Mucopolysaccharidosis type I (MPS I, OMIM N^o 607014) is an autosomal recessive lysosomal disorder characterized by a deficiency of alpha-l-iduronidase (IDUA, EC 3.2.1.76) which results in the lysosomal storage of partially degraded heparan sulphate and dermatan sulphate glycosaminoglycans (GAGs). The clinical manifestations of this disease include stiff joints, coarse facial features, visual impairment, deafness, cardiac valve disease, and intellectual disability [1]. Although treatments such as enzyme replacement therapy (ERT) and haematopoietic stem cell transplantation (HSCT) are often prescribed to patients with MPS I, their effects are limited by the fact that intravenous ERT does not cross the blood–brain barrier, and, therefore, does not address the neurological complications of the disease, while HSCT is only effective when initiated early in life, and is associated with high morbidity and mortality. Despite some advances, these treatments still have several limitations [2], [3].

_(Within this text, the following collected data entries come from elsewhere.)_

-- ==== Sys2Proof/Machine/Datapath.lean ====
section
/-! DEFINITION. The combinational units of 40_datapath.md (R80 to R93) and the cut of a result to POSW bits. -/

namespace Sys2Proof.Machine

/-- The place of the lowest set bit among the bits from `n` upwards, `fuel` of them; `n + fuel` when there is none. -/
def lowestSetFrom : Nat → Nat → Word → Nat
  | 0, n, _ => n
  | fuel + 1, n, x => if x.getLsbD n then n else lowestSetFrom fuel (n + 1) x

/-- `ctz64` (R80): the least n with `x[n] = 1`, and 64 for 0. -/
def ctz64 (x : Word) : BitVec 7 := BitVec.ofNat 7 (lowestSetFrom 64 0 x)

/-- `penc` (R81), the priority encoder: the pair (valid, index). -/
def penc (x : Word) : Bool × BitIdx := (decide (x ≠ 0), (ctz64 x).extractLsb' 0 6)

/-- `onehot64` (R82): the word with only bit `n` set. -/
def onehot64 (n : BitIdx) : Word := 1#64 <<< n.toNat

/-- `neg64` (00_scope.md R33): `(2^64 - a) mod 2^64`. -/
def neg64 (x : Word) : Word := -x

/-- `iso64` (R83): the lowest set bit of the word. -/
def iso64 (x : Word) : Word := x &&& neg64 x

/-- `below64` (R84): `(t - 1) mod 2^64`. -/
def below64 (t : Word) : Word := t - 1

/-- How many of the lowest `n` bits are set. -/
def onesBelow : Nat → Word → Nat
  | 0, _ => 0
  | n + 1, x => onesBelow n x + (x.getLsbD n).toNat

/-- `popcount64` (R85): `x[0] + x[1] + ... + x[63]`. -/
def popcount64 (x : Word) : BitVec 7 := BitVec.ofNat 7 (onesBelow 64 x)

/-- `idx_mux` (R88), the index half of the output mux. -/
def idxMux (strat : Bool) (x : Word) : BitIdx :=
  if strat then (popcount64 (below64 (iso64 x))).extractLsb' 0 6 else (ctz64 x).extractLsb' 0 6

/-- `clr_mux` (R89), the clear-mask half of the output mux. -/
def clrMux (strat : Bool) (x : Word) : Word :=
  if strat then iso64 x else onehot64 ((ctz64 x).extractLsb' 0 6)

/-- The low POSW bits of a value, zero-extended to the container: arithmetic modulo `2^POSW` (R92). -/
def trunc (c : Config) (v : RegVal) : RegVal :=
  match c.posw with
  | .w32 => v &&& 0xFFFFFFFF#64
  | .w64 => v

/-- Addition modulo `2^POSW` (R92, 00_scope.md R33). -/
def addPosw (c : Config) (a b : RegVal) : RegVal := trunc c (a + b)

/-- `pos_add` (R90), the position adder. -/
def posAdd (c : Config) (base : RegVal) (idx : BitIdx) : RegVal := addPosw c base (idx.setWidth 64)

/-- The number of zero bits from bit `n - 1` downwards before the first set bit. -/
def zerosDown : Nat → Word → Nat
  | 0, _ => 0
  | n + 1, x => if x.getLsbD n then 0 else zerosDown n x + 1

/-- `lzc64` (R91). Not architectural: no rule uses it, and the spec marks it as general knowledge. PRESUMED (log entry 17),
safe: no other definition of the model reads it. -/
def lzc64 (x : Word) : BitVec 7 := BitVec.ofNat 7 (zerosDown 64 x)

end Sys2Proof.Machine
end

Non-viral gene therapy can be considered as an interesting treatment option for patients with MPS I, given that non-viral vectors are safer and easier to produce than viral ones [4], [5], [6]. The design of non-viral vectors, based on cationic polymers (such as polyethylenimine) and phospholipids/cationic lipids (such as DOPE and DOTAP), is among the most widespread strategies for circumventing the poor cell uptake and instability of nucleic acids against enzymatic degradation. A well-documented literature has showed an improved transfection efficiency of polyplexes and lipoplexes, mainly in vitro [7], [8]. Despite extensive research in the field, limitations in gene therapy need to be overcome to design an optimal system that is able to protect and carry the nucleic acid to the site of action for a sufficient period of time.

In recent years, considerable efforts have been made to refine the properties of the cationic nanoemulsions/pDNA complexes used in gene therapy, especially since studies revealed interesting results regarding transfection efficiency after administration by different routes [9], [10]. Nanoemulsions are composed of a liquid lipid oil core stabilized by a binary mixture of phospholipids and a cationic lipid. We have recently described PEGylated nanoemulsions composed of medium-chain triglycerides, dioleoylphosphatidylethanolamine, 1,2-dioleoyl-sn-glycero-3-trimethylammonium propane (DOTAP), and 1,2-distearoyl-sn-glycero-3-phosphoethanolamine-N-[amino(polyethylene glycol)-2000] (DSPE-PEG) as a carrier for a plasmid containing the alpha-l-iduronidase (IDUA) gene [11]. Transfection efficiency was evaluated in an animal model of MPS I developed by Neufeld et al., which has proved to be a remarkable tool for the study of MPS I pathogenesis and treatment options [12], [13], [14], since it was created by the disruption of exon 6 of the mouse IDUA gene, resulting in mice with a severe form of the disease [14]. Preliminary results showed that our pIDUA/PEGylated nanoemulsion complexes were able to increase IDUA activity after intravenous administration in MPS I mice when compared with non-treated MPS I animals [11].

Therefore, the goal of the present study was to follow up on this finding by investigating the effect of pIDUA loading processes obtained by adsorption or encapsulation of preformed pIDUA-cationic lipid complexes in nanoemulsions on transfection efficiency in the MPS I murine model. Based on previous findings regarding the preparation of reconstituted chylomicron remnant particles [15], [16] we hypothesized that pIDUA would behave differently when encapsulated in oil droplets of PEGylated nanoemulsions than it would in a single adsorption at the o/w interface of nanoemulsions. The size, charge, structural organization, and decomplexation of pIDUA from formulations were also investigated.